For this to be useful however, we need a world registry, it need no be very complex and any University library could be its home.
This week I also am hopeing to talk to a University Librarian to see if it will be willing to act as respoitory of catalogues of e-book editions. I hope if this fails, that someone else might persuade some other institution to take responsiblity.
Generating world wide unique id codes, anonymously, with the added advantage of being able to generate on a local machine endless extra unique codes (once a net code is obtained), has some importance for e-books and much else. Next week (with the help of a small company) I hope I will have a wiki, the basic codes and site for generating the codes, up and running (it is a free service).
EPUB AND THE NET
The thing that strikes me about epub format is its simplicity. An unzipped form on a website requires nothing else but a browser for online reading - zip it up and it is an e-book. Maybe browsers can handle Zipped directories, and this would simplify things even more, an internal href would then open the book, download the directory and delivers the e-book ready to read.

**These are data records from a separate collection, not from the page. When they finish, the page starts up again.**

-- ==== Sys2Proof/Machine/Transactions.lean ====
section
/-! DEFINITION. TBEGIN, TEND, TABORT and TSTAT (R288-R290), the caddy's tickets (R306, R315-R317), control-core commits
(R318), revalidation (R313) and the cosy lock (R321). -/

namespace Sys2Proof.Machine

open Sys2Proof

/-! ### TBEGIN -/

/-- A transaction as TBEGIN opens it (R289). -/
def newTx (reg : Nat) (next : Dword) (cosy : Bool) (now tick valp : Nat) : Tx :=
  { depth := 1, retryPc := next, reg, cosy, log := [], buf := [], rset := [], wset := [], since := now, born := tick, valp, ticket := none }

/-- A lane opens its transaction: its status word is the TBEGIN's result. -/
def Group.openTx (g : Group) (i reg : Nat) (next : Dword) (cosy n : Bool) (now tick valp : Nat) : Group :=
  let v := statusWord 0 (g.lane i).tries cosy 0
  g.modLane i fun l =>
    let l := { l.push (v.setWidth 64) with tx := some (newTx reg next cosy now tick valp) }
    if n then l else l.setReg reg v false

/-- TBEGIN in each active lane: it opens, deepens, aborts at depth 15, or waits for the cosy lock (R289, R321). -/
def execTbegin (h : Hdr) (g : BitVec 7) (s : State) : Result :=
  withOps s (fun _ => [opd g .w32]) (reads := fun _ => []) fun x =>
    let reg := x.wb + g.toNat
    let next := x.c.addr + BitVec.ofNat 64 x.c.len
    let fresh := fun i => (x.g.lane i).tx.isNone
    let full := x.c.seats.filter fun i => ((x.g.lane i).tx).any fun t => t.depth == 15
    let waits := (x.g.byLogical x.c.seats).filter fun i => fresh i && x.seen.cosyNext (x.g.lane i).tries
    let opens := x.c.seats.filter fun i => fresh i && !waits.contains i
    let g1 := opens.foldl (fun (v : Group) i => v.openTx i reg next false h.n s.now s.tick x.u.txValp) x.g
    let g1 := g1.modLanes (x.c.seats.filter fun i => !fresh i && !full.contains i) fun _ l =>
      { l with tx := l.tx.map fun t => { t with depth := t.depth + 1 } }
    let g1 := g1.modLanes waits fun _ l => { l with mode := LaneMode.cosyWait }
    let s := { s with cosyQ := s.cosyQ ++ waits.map fun i => (⟨x.who, i, reg, next, h.n⟩ : CosyWait) }
    let s := ((s.setGroup x.who (g1.executed waits s.now)).abort x.who full .nest).modGroup x.who fun g => g.executed full s.now
    let x' := s.rest x (waits ++ full)
    if x'.c.seats.isEmpty then s.lapse x' h.b else s.retire x' h x'.g

/-- COSY_LOCK_GRANT: the first waiting lane takes the lock and its transaction opens; if its group is in a handler that
the lane runs, its saved state records it (R321, R355). -/
def execCosyLockGrant (s : State) : Result :=
  .next (match s.cosy, s.cosyQ with
    | none, q :: rest =>
      { (s.count 10 1) with cosy := some (q.who, q.seat), cosyQ := rest }.modGroup q.who fun g =>
        g.rouse s.now fun g =>
          let g := g.openTx q.seat q.reg q.next true q.n s.now s.tick g.txValp
          match g.trapSave with
          | some v => match v.seats[q.seat]? with
            | some w => if w.inH then
                { g with trapSave := some { v with seats := v.seats.set q.seat { w with mode := .running, pc := q.next } } }
              else (g.modLane q.seat fun l => { l with mode := LaneMode.running, pc := q.next }).settlePaths [q.seat]
            | none => g
          | none => (g.modLane q.seat fun l => { l with mode := LaneMode.running, pc := q.next }).settlePaths [q.seat]
    | _, _ => s)

/-! ### TEND -/

/-- The lines that a lane's log and buffer name, each with whether it is written (R315). -/
def Tx.lines (t : Tx) : List (Nat × Bool) :=
  let w := (t.buf.map fun e => e.granule / 8).foldl sInsert []
  let r := ((t.log.map fun e => e.granule / 8).foldl sInsert []).filter fun l => !w.contains l
  w.map (fun l => (l, true)) ++ r.map fun l => (l, false)

/-- Whether the cosy lock lets a control core commit now (R321). -/
def State.cosyLets (s : State) (w : Who) (i : Nat) : Bool :=
  match s.cosy with
  | none => true
  | some (v, j) => v == w && j == i

/-- Whether the cosy lock lets a ticket take its lock step: it is free, the ticket is its holder's, or the ticket is a lower one
of the holder's own TEND (R315, R321). -/
def State.ticketLets (s : State) (k : Ticket) : Bool :=
  s.cosyLets (.grp k.who) k.seat ||
  s.tickets.any fun q => s.cosy == some (Who.grp q.who, q.seat) && q.tend == k.tend && decide (k.num < q.num)

/-- A lane's transaction has committed: TRIES is 0 and the lock is free again (R290, R317). -/
def State.committed (s : State) (w : Who) (i : Nat) : State :=
  (s.dropCosy w i).modGroup w fun g => g.modLane i fun l => { l with tx := none, tries := 0 }

/-- A control core's TEND at depth 1 (R318): its write set becomes visible at once. -/
def State.soloCommit (s : State) (x : Ctx) (n : Nat) (h : Hdr) (t : Tx) : State :=
  let ls := (t.buf.map fun e => e.granule / 8).foldl sInsert []
  if s.change.isSome || !s.cosyLets x.who 0 then s.stall x 2
  else if !ls.all fun l => s.mayTake l true (some n) then (ls.foldl (fun (s : State) l => s.summon l true (some n)) s).stall x 2
  else
    let s := s.publish x.who t
    let s := s.setCtl n { s.ctl n with signature := [] }
    let s := s.committed x.who 0
    s.retire x h ((s.group? x.who).getD x.g)

/-- TEND: lanes at depth 1 take consecutive tickets in ascending logical lane order and wait for them; then deeper lanes
lower their depth (R290, R306). -/
def execTend (h : Hdr) (s : State) : Result :=
  withCtx s fun x =>
    let depth := fun i => ((x.g.lane i).tx).elim 0 fun t => t.depth
    let last := (x.g.byLogical x.c.seats).filter fun i => depth i == 1
    let finish : State := s.retire x h (x.g.modLanes x.c.seats fun _ l =>
      { l with tx := l.tx.map fun t => { t with depth := t.depth - 1 } })
    if last.isEmpty then finish
    else s.release x
      (match ctlOf x.who with
       | some n => match (x.g.lane 0).tx with
         | some t => s.soloCommit x n h t
         | none => finish
       | none =>
         let gn := match x.who with | .grp k => k | .ctl k => k
         let new := last.filter fun i => ((x.g.lane i).tx).any fun t => t.ticket.isNone
         let g := new.zipIdx.foldl (fun (g : Group) (p : Nat × Nat) => g.modLane p.1 fun l =>
           { l with tx := l.tx.map fun t => { t with ticket := some (s.nextTicket + p.2) } }) x.g
         let s := { s with tickets := s.tickets ++ new.zipIdx.map fun (p : Nat × Nat) => (⟨s.nextTicket + p.2, s.nextTicket, gn, p.1⟩ : Ticket)
                           nextTicket := s.nextTicket + new.length }
         (s.count 8 new.length).stall (x.put g) 2)

/-- Whether a ticket has marked its lines. -/
def State.locked (s : State) (k : Ticket) : Bool := s.marks.any fun m => m.ticket == k.num

/-- The lock step of a ticket (R315): every line is marked at its home slice, as a write or a read that control cores and other
agents see (R318), once no other hold is on it. -/
def State.lockLines (s : State) (k : Ticket) (ls : List (Nat × Bool)) : State :=
  if !ls.all fun l => !s.blocked l.1 true && s.mayTake l.1 l.2 none then
    ls.foldl (fun (s : State) l => s.summon l.1 l.2 none) s
  else
    let s := ls.foldl (fun (s : State) l =>
      let s := s.txConflict none l.1 l.2
      if l.2 then s.dirWrite l.1 none else s.dirRead l.1 none) s
    { s with marks := s.marks ++ ls.map fun l => (⟨l.1, k.num, l.2⟩ : Mark) }

/-- The end of a ticket (R315, R317): its lane is validated against the marked lines, then publishes and commits, or aborts. -/
def State.endTicket (s : State) (k : Ticket) (t : Tx) : State :=
  let w := Who.grp k.who
  let s := { s with marks := s.marks.filter fun m => m.ticket != k.num }
  if s.validate t then
    let s := s.publish w t
    let s := { s with tickets := s.tickets.filter fun q => q.num != k.num }
    (s.committed w k.seat).acquire w 9
  else (s.count 9 1).abort w [k.seat] .validation

/-- The ticket that the caddy carries out next: the lowest that has marked its lines or may. A ticket that waits for the cosy
lock would hold back its holder's for ever, and is passed (log 89). -/
def State.nextTicketOf (s : State) : Option Ticket := s.tickets.find? fun k => s.locked k || s.ticketLets k

/-- CADDY_TICKET: a ticket marks its lines, then is carried out (R315-R317). -/
def execCaddyTicket (s : State) : Result :=
  .next (match s.nextTicketOf with
    | none => s
    | some k =>
      match (s.group? (.grp k.who)).bind fun g => (g.lane k.seat).tx with
      | none => { s with tickets := s.tickets.filter fun q => q.num != k.num }
      | some t =>
        if s.locked k then s.endTicket k t
        else if s.change.isSome || !s.leaving.isEmpty then s
        else if t.lines.isEmpty then s.endTicket k t
        else s.lockLines k t.lines)

/-! ### TABORT, TSTAT and the revalidation timer -/

/-- TABORT: every active lane with an open transaction aborts with EXPLICIT and its code; the run ends with B even where no
active lane is left (R22, R290). -/
def execTabort (h : Hdr) (c : BitVec 8) (s : State) : Result :=
  withCtx s fun x =>
    let txs := x.c.seats.filter fun i => (x.g.lane i).tx.isSome
    let s := (s.abort x.who txs .explicit c.toNat).modGroup x.who fun g => g.executed txs s.now
    let x' := s.rest x txs
    if x'.c.seats.isEmpty then s.lapse x' h.b else s.retire x' h x'.g

/-- The current state of a lane as TSTAT writes it (R290). -/
def Group.txState (g : Group) (i : Nat) : Word :=
  let l := g.lane i
  match l.tx with
  | some t => statusWord 0 l.tries t.cosy t.depth
  | none => statusWord 0 l.tries (g.cosyNext l.tries) 0

def execTstat (h : Hdr) (g : BitVec 7) (s : State) : Result :=
  compute s h g .w32 [] fun x i => (x.seen.txState i).toNat

/-- REVALIDATION_TIMER: a period of the open transaction has passed (R313). -/
def execRevalidationTimer (g seat : Nat) (s : State) : Result :=
  .next (match (s.groups.get? g).bind fun v => (v.lane seat).tx with
    | none => s
    | some t =>
      if s.now - t.since < 2 ^ (t.valp + 10) then s
      else if s.validate t then s.modGroup (.grp g) fun v => v.modLane seat fun l => { l with tx := l.tx.map fun t => { t with since := s.now } }
      else s.abort (.grp g) [seat] .validation)

end Sys2Proof.Machine
end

The only major change I would envisage for the format is the acceptence of any well formed XML as the base file - hence XHMTL 1.1, DTBook, TEI, DocBook could be included.
Publisher standards are to my mind a different thing. How quotes are dealt with, IDs, referencing, when entities should and should not be used, in English and similar languages whether UFT8 should be mandated or not etc., nuts and bolts stuff.
Best practice standards, whether dialogue in novels should have speaker references in their attributes (for audio), and how to do this that is largely consistent to most XML markup schemes, or should such audio prompts be set externally in a style sheet (I tend to favour the latter).
PS
Hadrien, given your excellent work on feedbooks, I would be very interested in your opinions on these suggestions.
January 13th, 2008 at 4:01 am
[...] will introduce a tablet - although this is not likely to happen. (I should also add that there was speculation yesterday that Apple would buy Adobe and all I can say to that is I HATE THE ADOBE FORMAT AND DRM system. [...]
January 14th, 2008 at 11:37 am
This answers what “There is something in the air” (MacWorld 2008 posters) means: a reference to Adobe AIR.
January 28th, 2008 at 2:39 pm
Sorry Greg, I just saw your post a minute ago.
Typography
There’s currently a lack of advanced typography support in both formats and readers. Hyphenation for example should be a basic feature in every reader. Formats based on XML should extend their support for advanced typography, if we want something as good looking as PDF/print, yet reflowable.
Unique ID
Creating a database for unique IDs is a pretty tough work. You also need an easy way for anyone to get these unique ID through web services (REST/SOAP), avoid or group together duplicate entries, a good search system that will recognize the book name even if it’s slightly mispelled etc…
I understand why having a unique ID system widely available would be fantastic, but it’s something that will need a lot of time/work.
epub and the net
Yes, it would be very easy for most browsers to support natively epub and this would help the format.
I would also like an easy way to “widgetize” an epub file. With more and more blogs, social networks and forums, I’m sure that a lot of people would love to embed books or sections of a book to display them on their own webpage.